'''

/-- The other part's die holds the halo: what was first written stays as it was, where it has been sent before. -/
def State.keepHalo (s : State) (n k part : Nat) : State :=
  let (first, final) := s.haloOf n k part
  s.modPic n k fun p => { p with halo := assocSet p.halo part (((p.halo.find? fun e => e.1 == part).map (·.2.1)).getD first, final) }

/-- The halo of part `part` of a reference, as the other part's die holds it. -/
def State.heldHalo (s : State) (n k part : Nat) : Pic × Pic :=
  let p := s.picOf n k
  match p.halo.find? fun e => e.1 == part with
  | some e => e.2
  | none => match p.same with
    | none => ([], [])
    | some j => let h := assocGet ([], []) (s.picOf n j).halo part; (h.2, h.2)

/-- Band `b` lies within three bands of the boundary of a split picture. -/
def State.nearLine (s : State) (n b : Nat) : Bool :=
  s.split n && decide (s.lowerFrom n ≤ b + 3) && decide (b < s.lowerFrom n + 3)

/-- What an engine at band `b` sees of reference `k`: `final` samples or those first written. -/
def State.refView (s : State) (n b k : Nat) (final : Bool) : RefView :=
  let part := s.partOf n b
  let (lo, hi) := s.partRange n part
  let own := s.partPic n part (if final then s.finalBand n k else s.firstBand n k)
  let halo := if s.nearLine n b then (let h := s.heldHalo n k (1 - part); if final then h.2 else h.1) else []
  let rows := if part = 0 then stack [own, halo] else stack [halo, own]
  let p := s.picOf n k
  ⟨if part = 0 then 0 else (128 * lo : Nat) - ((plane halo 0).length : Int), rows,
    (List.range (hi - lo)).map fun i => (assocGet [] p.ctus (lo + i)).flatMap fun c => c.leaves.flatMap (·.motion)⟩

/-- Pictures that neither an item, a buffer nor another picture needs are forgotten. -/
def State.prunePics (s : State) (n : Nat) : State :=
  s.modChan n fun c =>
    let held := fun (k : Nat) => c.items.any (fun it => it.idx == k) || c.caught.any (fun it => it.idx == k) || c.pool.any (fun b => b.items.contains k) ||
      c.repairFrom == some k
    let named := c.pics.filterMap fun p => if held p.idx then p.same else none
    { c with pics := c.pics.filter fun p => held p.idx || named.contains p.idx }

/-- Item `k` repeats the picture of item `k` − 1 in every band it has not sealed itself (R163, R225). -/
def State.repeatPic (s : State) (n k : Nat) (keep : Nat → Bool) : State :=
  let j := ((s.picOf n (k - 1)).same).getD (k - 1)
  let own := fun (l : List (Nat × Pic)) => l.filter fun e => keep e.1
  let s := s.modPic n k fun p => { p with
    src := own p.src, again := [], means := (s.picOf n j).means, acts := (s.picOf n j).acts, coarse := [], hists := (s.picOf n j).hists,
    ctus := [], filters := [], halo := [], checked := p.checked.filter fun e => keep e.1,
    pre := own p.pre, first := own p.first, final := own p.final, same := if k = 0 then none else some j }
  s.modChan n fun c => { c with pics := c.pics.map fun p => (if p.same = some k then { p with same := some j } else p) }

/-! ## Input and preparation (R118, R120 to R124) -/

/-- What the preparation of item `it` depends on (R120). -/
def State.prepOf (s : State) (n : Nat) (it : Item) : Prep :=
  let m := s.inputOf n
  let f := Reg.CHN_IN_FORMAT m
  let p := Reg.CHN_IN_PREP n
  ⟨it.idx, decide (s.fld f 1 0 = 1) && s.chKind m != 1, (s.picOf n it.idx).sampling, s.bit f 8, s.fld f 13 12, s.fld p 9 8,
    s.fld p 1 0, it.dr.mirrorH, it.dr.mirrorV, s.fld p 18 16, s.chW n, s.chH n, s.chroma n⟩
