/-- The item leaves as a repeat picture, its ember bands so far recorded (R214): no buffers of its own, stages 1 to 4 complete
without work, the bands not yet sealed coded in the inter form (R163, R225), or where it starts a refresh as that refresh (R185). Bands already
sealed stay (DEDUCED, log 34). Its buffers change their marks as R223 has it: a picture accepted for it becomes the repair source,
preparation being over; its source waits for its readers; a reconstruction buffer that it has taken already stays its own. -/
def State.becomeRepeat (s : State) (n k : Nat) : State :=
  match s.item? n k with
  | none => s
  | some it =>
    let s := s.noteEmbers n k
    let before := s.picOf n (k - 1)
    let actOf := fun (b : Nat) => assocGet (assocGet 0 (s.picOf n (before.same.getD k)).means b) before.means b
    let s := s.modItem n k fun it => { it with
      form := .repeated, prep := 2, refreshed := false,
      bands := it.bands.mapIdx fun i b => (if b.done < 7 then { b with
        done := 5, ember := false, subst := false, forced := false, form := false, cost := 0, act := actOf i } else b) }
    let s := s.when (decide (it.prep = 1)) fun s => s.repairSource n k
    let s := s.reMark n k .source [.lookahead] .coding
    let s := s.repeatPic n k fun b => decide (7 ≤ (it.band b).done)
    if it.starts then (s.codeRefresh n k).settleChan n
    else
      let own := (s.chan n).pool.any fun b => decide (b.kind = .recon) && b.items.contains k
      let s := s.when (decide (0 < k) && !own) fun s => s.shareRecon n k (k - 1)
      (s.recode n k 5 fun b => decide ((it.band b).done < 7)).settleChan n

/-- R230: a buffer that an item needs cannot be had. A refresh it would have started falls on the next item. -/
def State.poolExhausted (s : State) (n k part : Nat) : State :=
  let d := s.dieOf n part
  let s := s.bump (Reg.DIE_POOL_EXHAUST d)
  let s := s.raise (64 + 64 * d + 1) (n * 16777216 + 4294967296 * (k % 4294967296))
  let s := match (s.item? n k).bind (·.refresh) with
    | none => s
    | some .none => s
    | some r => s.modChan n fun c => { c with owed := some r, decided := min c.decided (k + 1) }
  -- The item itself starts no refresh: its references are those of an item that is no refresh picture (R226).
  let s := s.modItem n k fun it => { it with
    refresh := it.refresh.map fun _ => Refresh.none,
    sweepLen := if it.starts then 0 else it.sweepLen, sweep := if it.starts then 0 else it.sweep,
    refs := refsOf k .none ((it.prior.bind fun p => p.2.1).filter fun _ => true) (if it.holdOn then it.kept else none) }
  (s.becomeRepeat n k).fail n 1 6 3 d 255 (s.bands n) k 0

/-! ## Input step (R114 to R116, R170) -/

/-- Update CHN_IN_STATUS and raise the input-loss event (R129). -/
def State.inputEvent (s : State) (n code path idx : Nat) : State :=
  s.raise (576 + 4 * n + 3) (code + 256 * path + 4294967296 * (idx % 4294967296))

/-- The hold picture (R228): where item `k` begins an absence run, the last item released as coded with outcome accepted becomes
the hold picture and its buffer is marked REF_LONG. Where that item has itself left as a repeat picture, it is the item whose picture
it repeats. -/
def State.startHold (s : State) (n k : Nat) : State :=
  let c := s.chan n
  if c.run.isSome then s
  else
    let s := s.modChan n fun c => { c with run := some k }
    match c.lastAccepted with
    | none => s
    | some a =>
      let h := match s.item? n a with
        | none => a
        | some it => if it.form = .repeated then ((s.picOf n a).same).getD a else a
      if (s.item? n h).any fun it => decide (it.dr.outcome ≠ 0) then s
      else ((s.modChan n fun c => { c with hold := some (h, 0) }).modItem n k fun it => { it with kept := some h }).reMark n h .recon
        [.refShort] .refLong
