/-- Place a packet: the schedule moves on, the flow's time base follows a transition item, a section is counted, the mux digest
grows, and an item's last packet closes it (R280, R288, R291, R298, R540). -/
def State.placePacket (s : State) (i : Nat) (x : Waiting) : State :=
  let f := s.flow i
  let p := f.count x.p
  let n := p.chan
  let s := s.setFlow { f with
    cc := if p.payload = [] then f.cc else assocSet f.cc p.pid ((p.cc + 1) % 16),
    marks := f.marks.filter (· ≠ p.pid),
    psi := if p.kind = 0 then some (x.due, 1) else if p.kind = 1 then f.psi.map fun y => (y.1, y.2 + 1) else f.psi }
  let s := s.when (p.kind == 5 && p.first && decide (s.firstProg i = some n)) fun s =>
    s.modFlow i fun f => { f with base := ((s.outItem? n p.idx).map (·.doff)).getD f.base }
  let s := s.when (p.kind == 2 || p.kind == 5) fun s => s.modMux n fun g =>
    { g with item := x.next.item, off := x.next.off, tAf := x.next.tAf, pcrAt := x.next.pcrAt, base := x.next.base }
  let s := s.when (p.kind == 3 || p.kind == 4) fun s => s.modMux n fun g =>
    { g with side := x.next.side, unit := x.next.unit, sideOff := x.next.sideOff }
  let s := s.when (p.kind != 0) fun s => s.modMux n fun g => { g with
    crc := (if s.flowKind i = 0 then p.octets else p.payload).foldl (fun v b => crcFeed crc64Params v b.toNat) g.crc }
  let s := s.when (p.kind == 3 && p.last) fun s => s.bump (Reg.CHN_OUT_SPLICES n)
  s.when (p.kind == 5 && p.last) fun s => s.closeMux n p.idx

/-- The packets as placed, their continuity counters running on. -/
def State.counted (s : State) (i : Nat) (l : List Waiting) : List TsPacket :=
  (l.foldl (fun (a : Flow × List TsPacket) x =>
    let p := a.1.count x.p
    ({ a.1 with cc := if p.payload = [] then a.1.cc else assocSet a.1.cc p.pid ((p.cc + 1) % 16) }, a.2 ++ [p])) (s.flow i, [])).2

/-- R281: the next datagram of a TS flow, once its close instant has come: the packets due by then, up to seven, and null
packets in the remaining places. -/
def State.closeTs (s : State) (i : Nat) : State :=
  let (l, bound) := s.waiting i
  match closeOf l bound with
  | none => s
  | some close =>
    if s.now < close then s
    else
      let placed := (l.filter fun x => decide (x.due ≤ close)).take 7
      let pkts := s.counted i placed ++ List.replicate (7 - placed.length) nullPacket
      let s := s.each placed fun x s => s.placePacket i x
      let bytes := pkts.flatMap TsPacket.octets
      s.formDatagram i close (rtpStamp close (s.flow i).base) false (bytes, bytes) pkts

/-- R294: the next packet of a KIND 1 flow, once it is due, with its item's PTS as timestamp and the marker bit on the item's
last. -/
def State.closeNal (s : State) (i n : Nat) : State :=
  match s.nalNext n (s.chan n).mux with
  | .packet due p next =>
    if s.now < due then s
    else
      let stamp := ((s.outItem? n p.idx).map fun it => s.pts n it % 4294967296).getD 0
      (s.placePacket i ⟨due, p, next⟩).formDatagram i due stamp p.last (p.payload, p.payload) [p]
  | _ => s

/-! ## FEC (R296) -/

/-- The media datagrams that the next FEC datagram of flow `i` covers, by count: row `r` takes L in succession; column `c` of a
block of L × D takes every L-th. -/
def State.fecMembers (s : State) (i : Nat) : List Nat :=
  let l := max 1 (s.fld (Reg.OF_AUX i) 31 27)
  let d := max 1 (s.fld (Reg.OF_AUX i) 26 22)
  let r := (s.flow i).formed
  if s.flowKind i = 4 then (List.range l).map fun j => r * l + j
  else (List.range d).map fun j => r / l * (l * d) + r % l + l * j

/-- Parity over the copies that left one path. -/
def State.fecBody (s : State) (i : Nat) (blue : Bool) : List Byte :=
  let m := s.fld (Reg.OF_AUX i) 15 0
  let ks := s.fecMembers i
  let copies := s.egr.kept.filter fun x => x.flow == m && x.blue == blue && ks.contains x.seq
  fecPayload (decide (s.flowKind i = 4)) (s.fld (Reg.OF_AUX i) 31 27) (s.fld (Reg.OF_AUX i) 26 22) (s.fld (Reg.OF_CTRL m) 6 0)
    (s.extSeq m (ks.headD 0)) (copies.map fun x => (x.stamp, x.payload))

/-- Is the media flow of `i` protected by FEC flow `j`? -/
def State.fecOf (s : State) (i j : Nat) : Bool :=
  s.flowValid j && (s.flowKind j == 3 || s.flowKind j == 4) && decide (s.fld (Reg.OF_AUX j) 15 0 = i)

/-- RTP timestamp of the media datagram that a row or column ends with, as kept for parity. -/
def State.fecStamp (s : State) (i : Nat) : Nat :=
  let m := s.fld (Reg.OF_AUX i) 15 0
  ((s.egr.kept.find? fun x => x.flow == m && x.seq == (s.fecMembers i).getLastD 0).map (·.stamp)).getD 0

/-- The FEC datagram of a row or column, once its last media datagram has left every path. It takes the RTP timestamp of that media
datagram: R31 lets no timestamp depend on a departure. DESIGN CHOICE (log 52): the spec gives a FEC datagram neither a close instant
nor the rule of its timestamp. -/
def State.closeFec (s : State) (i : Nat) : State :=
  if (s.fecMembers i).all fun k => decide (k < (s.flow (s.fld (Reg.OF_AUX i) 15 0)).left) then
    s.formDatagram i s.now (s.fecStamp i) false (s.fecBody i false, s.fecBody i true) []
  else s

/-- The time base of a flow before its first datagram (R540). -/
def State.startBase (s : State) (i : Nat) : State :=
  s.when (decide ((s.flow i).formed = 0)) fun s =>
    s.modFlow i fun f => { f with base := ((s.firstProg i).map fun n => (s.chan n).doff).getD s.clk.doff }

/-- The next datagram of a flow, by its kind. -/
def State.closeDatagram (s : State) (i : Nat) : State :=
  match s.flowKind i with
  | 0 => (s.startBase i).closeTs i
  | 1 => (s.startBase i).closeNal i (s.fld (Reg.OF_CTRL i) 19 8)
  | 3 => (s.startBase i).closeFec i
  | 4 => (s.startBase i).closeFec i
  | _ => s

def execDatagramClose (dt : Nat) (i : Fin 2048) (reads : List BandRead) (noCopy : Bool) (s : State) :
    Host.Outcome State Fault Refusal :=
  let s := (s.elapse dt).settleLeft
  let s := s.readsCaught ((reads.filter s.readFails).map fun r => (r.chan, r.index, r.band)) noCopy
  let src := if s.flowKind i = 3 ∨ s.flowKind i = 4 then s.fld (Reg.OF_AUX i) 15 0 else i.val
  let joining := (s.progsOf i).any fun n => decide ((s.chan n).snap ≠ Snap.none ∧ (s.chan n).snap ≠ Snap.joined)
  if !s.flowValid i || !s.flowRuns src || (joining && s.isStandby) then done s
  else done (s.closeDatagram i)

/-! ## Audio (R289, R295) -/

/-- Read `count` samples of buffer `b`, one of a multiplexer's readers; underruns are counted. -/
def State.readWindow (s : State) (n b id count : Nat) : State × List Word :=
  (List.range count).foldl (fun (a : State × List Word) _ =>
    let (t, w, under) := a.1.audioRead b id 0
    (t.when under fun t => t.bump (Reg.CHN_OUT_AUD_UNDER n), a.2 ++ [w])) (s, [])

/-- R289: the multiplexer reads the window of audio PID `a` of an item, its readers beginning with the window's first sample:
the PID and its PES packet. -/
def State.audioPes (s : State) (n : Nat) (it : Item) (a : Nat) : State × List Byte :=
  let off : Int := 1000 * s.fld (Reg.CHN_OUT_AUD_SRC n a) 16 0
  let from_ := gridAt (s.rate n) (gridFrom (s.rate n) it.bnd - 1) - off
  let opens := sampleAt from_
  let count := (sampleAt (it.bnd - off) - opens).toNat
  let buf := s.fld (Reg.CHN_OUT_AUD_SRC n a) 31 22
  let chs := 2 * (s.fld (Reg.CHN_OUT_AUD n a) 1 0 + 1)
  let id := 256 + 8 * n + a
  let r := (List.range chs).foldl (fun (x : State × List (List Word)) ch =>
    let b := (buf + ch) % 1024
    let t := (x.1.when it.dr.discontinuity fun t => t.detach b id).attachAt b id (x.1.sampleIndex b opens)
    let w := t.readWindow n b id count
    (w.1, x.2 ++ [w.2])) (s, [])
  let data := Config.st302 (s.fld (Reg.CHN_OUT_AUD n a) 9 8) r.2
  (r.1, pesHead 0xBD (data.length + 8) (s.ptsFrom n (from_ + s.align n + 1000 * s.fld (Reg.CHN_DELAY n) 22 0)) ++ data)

'''

_What to produce:_ Using the data above, transcribe the lines that run from the line with "def State.inputEvent (s" to the line with "outcome accepted becomes", both ends kept, and output nothing else.

_Response below:_
def State.inputEvent (s : State) (n code path idx : Nat) : State :=
  s.raise (576 + 4 * n + 3) (code + 256 * path + 4294967296 * (idx % 4294967296))

/-- The hold picture (R228): where item `k` begins an absence run, the last item released as coded with outcome accepted becomes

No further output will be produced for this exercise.